The same can be said for this year in 2018 and probably 2020 as well. Why would Google not want to support websites that update, offer value and relevant value at that? They would only want to support websites that employ blog tactics like this.

So, barring any major changes to Google’s algorithms, you should definitely look to implement a blog strategy in 2019. If you do not blog for SEO in 2019 and you are trying to rank a website, you are missing out on massive amounts of value for not very much effort invested. With all that said, let’s have a look at HOW you can implement an excellent blog strategy next year.

Has blogging always been effective in boosting Google rankings?

In short, yes. Blogging is an excellent way to boost your ranking power and always has been. All of websites we do SEO in Derby for have blogs. Look at websites like Wikipedia. They are essentially a blogging site about all things. Their domain authority is massively powerful (although they need to work on monetisation!) because of all the content they upload to Google. It is a very clever website.

Just look at your local stagnant websites that haven’t been touched since they were made in 2012. Are these dominating valuable search terms? Absolutely not. They are stagnant. Google does not value them. They do not offer anyone anything. A website like Wikipedia offers the reader a lot of value, so Google wants it to appear high in their search engine.

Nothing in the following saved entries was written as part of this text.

-- ==== Sys2Proof/Laws/OnlySwitch.lean ====
section
/-! SUPPORT. `State.Only` for every operation and meaning of Machine/Switch.lean: the sections that it may change. -/

namespace Sys2Proof.Machine

open Sys2Proof

set_option Elab.async false

set_option linter.unreachableTactic false
set_option linter.unusedTactic false

variable {s0 s : State} {sl : List Sect}

theorem execFrameHeaderArrival_only (hl : [Sect.out, Sect.life, Sect.od, Sect.mem, Sect.poison, Sect.written, Sect.xl, Sect.req, Sect.home, Sect.ep, Sect.stn, Sect.sw, Sect.dlv, Sect.lnk, Sect.tim, Sect.slu, Sect.mgt, Sect.shd] ⊆ sl) (h : State.Only sl s0 s) (ingress : Nat) (f : Frame) (seen : NMap) :
    Res.Only sl s0 (execFrameHeaderArrival ingress f seen s) := by
  unfold execFrameHeaderArrival
  try dsimp only
  repeat' with_reducible first | assumption | apply State.setFp_only (Sect.sub rfl hl) | apply State.mirSelectAll_only (Sect.sub rfl hl) | apply State.bump_only (Sect.sub rfl hl) | apply State.coreIn_only (Sect.sub rfl hl) | apply State.ungatedRaise_only (Sect.sub rfl hl) | apply State.settleCells_only (Sect.sub rfl hl) | apply Res.next_only | apply Res.ite_only | apply State.ite_only | (intro _ _ _ _) | (intro _ _ _) | (intro _; rfl) | (intro _; apply map_map_same; intro _; rfl) | (intro _; apply map_mapIf; intro _; rfl) | (refine State.fst_only (by assumption) ?_) | split | dsimp only | (intro _; split <;> rfl) | (intro _; (repeat' split) <;> rfl)

theorem State.lateNote_only (hl : [Sect.od, Sect.sec] ⊆ sl) (h : State.Only sl s0 s) (pid : Nat) :
    State.Only sl s0 (State.lateNote s pid) := by
  unfold State.lateNote
  try dsimp only
  repeat' with_reducible first | assumption | apply State.bump_only (Sect.sub rfl hl) | apply State.mapSec_only (Sect.sub rfl hl) | apply State.ite_only | (intro _ _ _ _) | (intro _ _ _) | (intro _; rfl) | (intro _; apply map_map_same; intro _; rfl) | (intro _; apply map_mapIf; intro _; rfl) | (refine State.fst_only (by assumption) ?_) | split | dsimp only | (intro _; split <;> rfl) | (intro _; (repeat' split) <;> rfl)

theorem State.fecNote_only (hl : [Sect.od] ⊆ sl) (h : State.Only sl s0 s) (c : CoreFrame) (fecOk : Bool) :
    State.Only sl s0 (State.fecNote s c fecOk) := by
  unfold State.fecNote
  try dsimp only
  repeat' with_reducible first | assumption | apply State.bump_only (Sect.sub rfl hl) | apply State.ite_only | (intro _ _ _ _) | (intro _ _ _) | (intro _; rfl) | (intro _; apply map_map_same; intro _; rfl) | (intro _; apply map_mapIf; intro _; rfl) | (refine State.fst_only (by assumption) ?_) | split | dsimp only | (intro _; split <;> rfl) | (intro _; (repeat' split) <;> rfl)

theorem State.sendOn_only (hl : [Sect.out, Sect.lnk] ⊆ sl) (h : State.Only sl s0 s) (e : Nat) (f : Frame) (bad : Bool) :
    State.Only sl s0 (State.sendOn s e f bad) := by
  unfold State.sendOn
  try dsimp only
  repeat' with_reducible first | assumption | apply State.setFp_only (Sect.sub rfl hl) | apply State.emit_only (Sect.sub rfl hl) | apply State.ite_only | (intro _ _ _ _) | (intro _ _ _) | (intro _; rfl) | (intro _; apply map_map_same; intro _; rfl) | (intro _; apply map_mapIf; intro _; rfl) | (refine State.fst_only (by assumption) ?_) | split | dsimp only | (intro _; split <;> rfl) | (intro _; (repeat' split) <;> rfl)

theorem State.again_only (hl : [Sect.out, Sect.od, Sect.sw, Sect.mgt] ⊆ sl) (h : State.Only sl s0 s) (c : CoreFrame) :
    State.Only sl s0 (State.again s c) := by
  unfold State.again
  try dsimp only
  repeat' with_reducible first | assumption | apply State.sourceFrame_only (Sect.sub rfl hl) | apply State.ite_only | (intro _ _ _ _) | (intro _ _ _) | (intro _; rfl) | (intro _; apply map_map_same; intro _; rfl) | (intro _; apply map_mapIf; intro _; rfl) | (refine State.fst_only (by assumption) ?_) | split | dsimp only | (intro _; split <;> rfl) | (intro _; (repeat' split) <;> rfl)

theorem State.badTail_only (hl : [Sect.out, Sect.od, Sect.sw, Sect.lnk, Sect.mgt] ⊆ sl) (h : State.Only sl s0 s) (c : CoreFrame) :
    State.Only sl s0 (State.badTail s c) := by
  unfold State.badTail
  try dsimp only
  repeat' with_reducible first | assumption | apply State.bump_only (Sect.sub rfl hl) | apply State.setCore_only (Sect.sub rfl hl) | apply State.quadEv_only (Sect.sub rfl hl) | apply State.each_only | apply State.sendOn_only (Sect.sub rfl hl) | apply State.mirFlush_only (Sect.sub rfl hl) | apply State.coreOut_only (Sect.sub rfl hl) | apply State.again_only (Sect.sub rfl hl) | apply State.ite_only | (intro _ _ _ _) | (intro _ _ _) | (intro _; rfl) | (intro _; apply map_map_same; intro _; rfl) | (intro _; apply map_mapIf; intro _; rfl) | (refine State.fst_only (by assumption) ?_) | split | dsimp only | (intro _; split <;> rfl) | (intro _; (repeat' split) <;> rfl)

theorem State.goodTail_only (hl : [Sect.out, Sect.od, Sect.sw, Sect.lnk, Sect.mgt] ⊆ sl) (h : State.Only sl s0 s) (c : CoreFrame) :
    State.Only sl s0 (State.goodTail s c) := by
  unfold State.goodTail
  try dsimp only
  repeat' with_reducible first | assumption | apply State.setCore_only (Sect.sub rfl hl) | apply State.each_only | apply State.sendOn_only (Sect.sub rfl hl) | apply State.mirFlush_only (Sect.sub rfl hl) | apply State.coreOut_only (Sect.sub rfl hl) | apply State.ite_only | (intro _ _ _ _) | (intro _ _ _) | (intro _; rfl) | (intro _; apply map_map_same; intro _; rfl) | (intro _; apply map_mapIf; intro _; rfl) | (refine State.fst_only (by assumption) ?_) | split | dsimp only | (intro _; split <;> rfl) | (intro _; (repeat' split) <;> rfl)

theorem execFrameTailArrival_only (hl : Sect.wide ⊆ sl) (h : State.Only sl s0 s) (id : Nat) (hop : HopVerdict) (authOk marked : Bool) :
    Res.Only sl s0 (execFrameTailArrival id hop authOk marked s) := by
  unfold execFrameTailArrival
  try dsimp only
  repeat' with_reducible first | assumption | apply State.goodTail_only (Sect.sub rfl hl) | apply State.lateNote_only (Sect.sub rfl hl) | apply State.fecNote_only (Sect.sub rfl hl) | apply State.badTail_only (Sect.sub rfl hl) | apply State.settleCells_only (Sect.sub rfl hl) | apply Res.next_only | apply Res.ite_only | apply State.ite_only | (intro _ _ _ _) | (intro _ _ _) | (intro _; rfl) | (intro _; apply map_map_same; intro _; rfl) | (intro _; apply map_mapIf; intro _; rfl) | (refine State.fst_only (by assumption) ?_) | split | dsimp only | (intro _; split <;> rfl) | (intro _; (repeat' split) <;> rfl)
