-- ==== Sys2Proof/Laws/OnlyDeliver.lean ====
section
/-! SUPPORT. `State.Only` for every operation and meaning of Machine/Deliver.lean: the sections that it may change. -/

namespace Sys2Proof.Machine

open Sys2Proof

set_option Elab.async false

set_option linter.unreachableTactic false
set_option linter.unusedTactic false

variable {s0 s : State} {sl : List Sect}

theorem State.closingIn_only (hl : Sect.wide ⊆ sl) (h : State.Only sl s0 s) (pid : Nat) :
    State.Only sl s0 (State.closingIn s pid) := by
  unfold State.closingIn
  try dsimp only
  repeat' with_reducible first | assumption | apply State.closePart_only (Sect.sub rfl hl) | apply State.ite_only | (intro _ _ _ _) | (intro _ _ _) | (intro _; rfl) | (intro _; apply map_map_same; intro _; rfl) | (intro _; apply map_mapIf; intro _; rfl) | (refine State.fst_only (by assumption) ?_) | split | dsimp only | (intro _; split <;> rfl) | (intro _; (repeat' split) <;> rfl)

theorem State.performFrame_only (hl : Sect.wide ⊆ sl) (h : State.Only sl s0 s) (f : Frame) (e : Nat) (loc : Option (Nat × Nat)) :
    State.Only sl s0 (State.performFrame s f e loc) := by
  unfold State.performFrame
  try dsimp only
  repeat' with_reducible first | assumption | apply State.sendAck_only (Sect.sub rfl hl) | apply State.recallForHost_only (Sect.sub rfl hl) | apply State.homeIn_only (Sect.sub rfl hl) | apply State.rspIn_only (Sect.sub rfl hl) | apply State.streamFrame_only (Sect.sub rfl hl) | apply State.acked_only (Sect.sub rfl hl) | apply State.noticeIn_only (Sect.sub rfl hl) | apply State.judgeLock_only (Sect.sub rfl hl) | apply State.ownerNews_only (Sect.sub rfl hl) | apply State.abortFlow_only (Sect.sub rfl hl) | apply State.creditIn_only (Sect.sub rfl hl) | apply State.closingIn_only (Sect.sub rfl hl) | apply State.homeRsp_only (Sect.sub rfl hl) | apply State.ite_only | (intro _ _ _ _) | (intro _ _ _) | (intro _; rfl) | (intro _; apply map_map_same; intro _; rfl) | (intro _; apply map_mapIf; intro _; rfl) | (refine State.fst_only (by assumption) ?_) | split | dsimp only | (intro _; split <;> rfl) | (intro _; (repeat' split) <;> rfl)

theorem State.unfinish_only (hl : [Sect.dlv] ⊆ sl) (h : State.Only sl s0 s) (f : Frame) :
    State.Only sl s0 (State.unfinish s f) := by
  unfold State.unfinish
  try dsimp only
  repeat' with_reducible first | assumption | apply State.setPeer_only (Sect.sub rfl hl) | apply State.ite_only | (intro _ _ _ _) | (intro _ _ _) | (intro _; rfl) | (intro _; apply map_map_same; intro _; rfl) | (intro _; apply map_mapIf; intro _; rfl) | (refine State.fst_only (by assumption) ?_) | split | dsimp only | (intro _; split <;> rfl) | (intro _; (repeat' split) <;> rfl)

theorem State.dupFrame_only (hl : Sect.wide ⊆ sl) (h : State.Only sl s0 s) (f : Frame) (e : Nat) (w : WinRec) :
    State.Only sl s0 (State.dupFrame s f e w) := by
  unfold State.dupFrame
  try dsimp only
  repeat' with_reducible first | assumption | apply State.bump_only (Sect.sub rfl hl) | apply State.sendAck_only (Sect.sub rfl hl) | apply State.sendPlain_only (Sect.sub rfl hl) | apply State.unfinish_only (Sect.sub rfl hl) | apply State.performFrame_only (Sect.sub rfl hl) | apply State.ite_only | (intro _ _ _ _) | (intro _ _ _) | (intro _; rfl) | (intro _; apply map_map_same; intro _; rfl) | (intro _; apply map_mapIf; intro _; rfl) | (refine State.fst_only (by assumption) ?_) | split | dsimp only | (intro _; split <;> rfl) | (intro _; (repeat' split) <;> rfl)

theorem State.targetFrame_only (hl : Sect.wide ⊆ sl) (h : State.Only sl s0 s) (f : Frame) (e : Nat) (loc : Option (Nat × Nat)) :
    State.Only sl s0 (State.targetFrame s f e loc) := by
  unfold State.targetFrame
  try dsimp only
  repeat' with_reducible first | assumption | apply State.performFrame_only (Sect.sub rfl hl) | apply State.bump_only (Sect.sub rfl hl) | apply State.fresh_only (Sect.sub rfl hl) | apply State.winAdd_only (Sect.sub rfl hl) | apply State.dupFrame_only (Sect.sub rfl hl) | apply State.ite_only | (intro _ _ _ _) | (intro _ _ _) | (intro _; rfl) | (intro _; apply map_map_same; intro _; rfl) | (intro _; apply map_mapIf; intro _; rfl) | (refine State.fst_only (by assumption) ?_) | split | dsimp only | (intro _; split <;> rfl) | (intro _; (repeat' split) <;> rfl)

theorem State.dropCopies_only (hl : [Sect.out, Sect.od, Sect.sw, Sect.mgt] ⊆ sl) (h : State.Only sl s0 s) (id : Nat) :
    State.Only sl s0 (State.dropCopies s id) := by
  unfold State.dropCopies
  try dsimp only
  repeat' with_reducible first | assumption | apply State.setCore_only (Sect.sub rfl hl) | apply State.coreOut_only (Sect.sub rfl hl) | apply State.ite_only | (intro _ _ _ _) | (intro _ _ _) | (intro _; rfl) | (intro _; apply map_map_same; intro _; rfl) | (intro _; apply map_mapIf; intro _; rfl) | (refine State.fst_only (by assumption) ?_) | split | dsimp only | (intro _; split <;> rfl) | (intro _; (repeat' split) <;> rfl)

theorem execFrameDelivery_only (hl : Sect.wide ⊆ sl) (h : State.Only sl s0 s) (id : Nat) :
    Res.Only sl s0 (execFrameDelivery id s) := by
  unfold execFrameDelivery
  try dsimp only
  repeat' with_reducible first | assumption | apply State.bump_only (Sect.sub rfl hl) | apply State.dropCopies_only (Sect.sub rfl hl) | apply State.setCore_only (Sect.sub rfl hl) | apply State.coreOut_only (Sect.sub rfl hl) | apply State.performFrame_only (Sect.sub rfl hl) | apply State.settleAll_only (Sect.sub rfl hl) | apply State.targetFrame_only (Sect.sub rfl hl) | apply State.settleCells_only (Sect.sub rfl hl) | apply Res.next_only | apply Res.ite_only | apply State.ite_only | (intro _ _ _ _) | (intro _ _ _) | (intro _; rfl) | (intro _; apply map_map_same; intro _; rfl) | (intro _; apply map_mapIf; intro _; rfl) | (refine State.fst_only (by assumption) ?_) | split | dsimp only | (intro _; split <;> rfl) | (intro _; (repeat' split) <;> rfl)

theorem execAckArrival_only (hl : Sect.wide ⊆ sl) (h : State.Only sl s0 s) (src : Nat) (seqs : List Nat) :
    Res.Only sl s0 (execAckArrival src seqs s) := by
  unfold execAckArrival
  try dsimp only
  repeat' with_reducible first | assumption | apply State.acked_only (Sect.sub rfl hl) | apply State.settleAll_only (Sect.sub rfl hl) | apply Res.next_only | apply Res.ite_only | apply State.ite_only | (intro _ _ _ _) | (intro _ _ _) | (intro _; rfl) | (intro _; apply map_map_same; intro _; rfl) | (intro _; apply map_mapIf; intro _; rfl) | (refine State.fst_only (by assumption) ?_) | split | dsimp only | (intro _; split <;> rfl) | (intro _; (repeat' split) <;> rfl)

theorem State.markAcked_only (hl : [Sect.out, Sect.od, Sect.home, Sect.sw, Sect.dlv, Sect.lnk, Sect.mgt] ⊆ sl) (h : State.Only sl s0 s) (hid : Nat) :
    State.Only sl s0 (State.markAcked s hid) := by
  unfold State.markAcked
  try dsimp only
  repeat' with_reducible first | assumption | apply State.acked_only (Sect.sub rfl hl) | apply State.mapHome_only (Sect.sub rfl hl) | apply State.ite_only | (intro _ _ _ _) | (intro _ _ _) | (intro _; rfl) | (intro _; apply map_map_same; intro _; rfl) | (intro _; apply map_mapIf; intro _; rfl) | (refine State.fst_only (by assumption) ?_) | split | dsimp only | (intro _; split <;> rfl) | (intro _; (repeat' split) <;> rfl)

theorem execHeldRequestAck_only (hl : [Sect.out, Sect.od, Sect.home, Sect.sw, Sect.dlv, Sect.lnk, Sect.mgt] ⊆ sl) (h : State.Only sl s0 s) (pos : Nat) :
    Res.Only sl s0 (execHeldRequestAck pos s) := by
  unfold execHeldRequestAck
  try dsimp only
  repeat' with_reducible first | assumption | apply State.acked_only (Sect.sub rfl hl) | apply State.markAcked_only (Sect.sub rfl hl) | apply State.sendAck_only (Sect.sub rfl hl) | apply Res.next_only | apply Res.ite_only | apply State.ite_only | (intro _ _ _ _) | (intro _ _ _) | (intro _; rfl) | (intro _; apply map_map_same; intro _; rfl) | (intro _; apply map_mapIf; intro _; rfl) | (refine State.fst_only (by assumption) ?_) | split | dsimp only | (intro _; split <;> rfl) | (intro _; (repeat' split) <;> rfl)

theorem execAckedRequestQuery_only (hl : [Sect.out, Sect.od, Sect.home, Sect.sw, Sect.dlv, Sect.lnk, Sect.mgt] ⊆ sl) (h : State.Only sl s0 s) (dst seq : Nat) :
    Res.Only sl s0 (execAckedRequestQuery dst seq s) := by
  unfold execAckedRequestQuery
  try dsimp only
  repeat' with_reducible first | assumption | apply State.acked_only (Sect.sub rfl hl) | apply State.bump_only (Sect.sub rfl hl) | apply State.attempt_only (Sect.sub rfl hl) | apply State.setOpen_only (Sect.sub rfl hl) | apply Res.next_only | apply Res.ite_only | apply State.ite_only | (intro _ _ _ _) | (intro _ _ _) | (intro _; rfl) | (intro _; apply map_map_same; intro _; rfl) | (intro _; apply map_mapIf; intro _; rfl) | (refine State.fst_only (by assumption) ?_) | split | dsimp only | (intro _; split <;> rfl) | (intro _; (repeat' split) <;> rfl)

theorem execResendTimerExpiry_only (hl : Sect.wide ⊆ sl) (h : State.Only sl s0 s) (dst seq : Nat) :
    Res.Only sl s0 (execResendTimerExpiry dst seq s) := by
  unfold execResendTimerExpiry
  try dsimp only
  repeat' with_reducible first | assumption | apply State.acked_only (Sect.sub rfl hl) | apply State.attemptFails_only (Sect.sub rfl hl) | apply State.settleAll_only (Sect.sub rfl hl) | apply Res.next_only | apply Res.ite_only | apply State.ite_only | (intro _ _ _ _) | (intro _ _ _) | (intro _; rfl) | (intro _; apply map_map_same; intro _; rfl) | (intro _; apply map_mapIf; intro _; rfl) | (refine State.fst_only (by assumption) ?_) | split | dsimp only | (intro _; split <;> rfl) | (intro _; (repeat' split) <;> rfl)

theorem State.keepFp_only (hl : [Sect.out, Sect.lnk] ⊆ sl) (h : State.Only sl s0 s) (n : Nat) :
    State.Only sl s0 (State.keepFp s n) := by
  unfold State.keepFp
  try dsimp only
  repeat' with_reducible first | assumption | apply State.emit_only (Sect.sub rfl hl) | apply State.setFp_only (Sect.sub rfl hl) | apply State.ite_only | (intro _ _ _ _) | (intro _ _ _) | (intro _; rfl) | (intro _; apply map_map_same; intro _; rfl) | (intro _; apply map_mapIf; intro _; rfl) | (refine State.fst_only (by assumption) ?_) | split | dsimp only | (intro _; split <;> rfl) | (intro _; (repeat' split) <;> rfl)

Over the years, Google’s thoughts on blogging has changed though. There was a time when you could just spam Google up and really push for quantity over quality. This allowed the busy to get ahead of the quality. Eventually Google started to introduce metrics that punished websites with really high bounce rates (caused by poor user experience, ugly websites, poor content etc.), articles lacking relevance and people just pumping out too much content.

However, Google wants to see updates, changes and value if you are to rank highly. Writing a blog is a great way of consistently providing value and keeping your website updated and moving. Again, this is why Wikipedia does well and this is why websites like The Guardian do well.

Now, there are good and bad ways to blog and we see examples of both all the time. Let’s have a look at some of the best and worst blogging practices.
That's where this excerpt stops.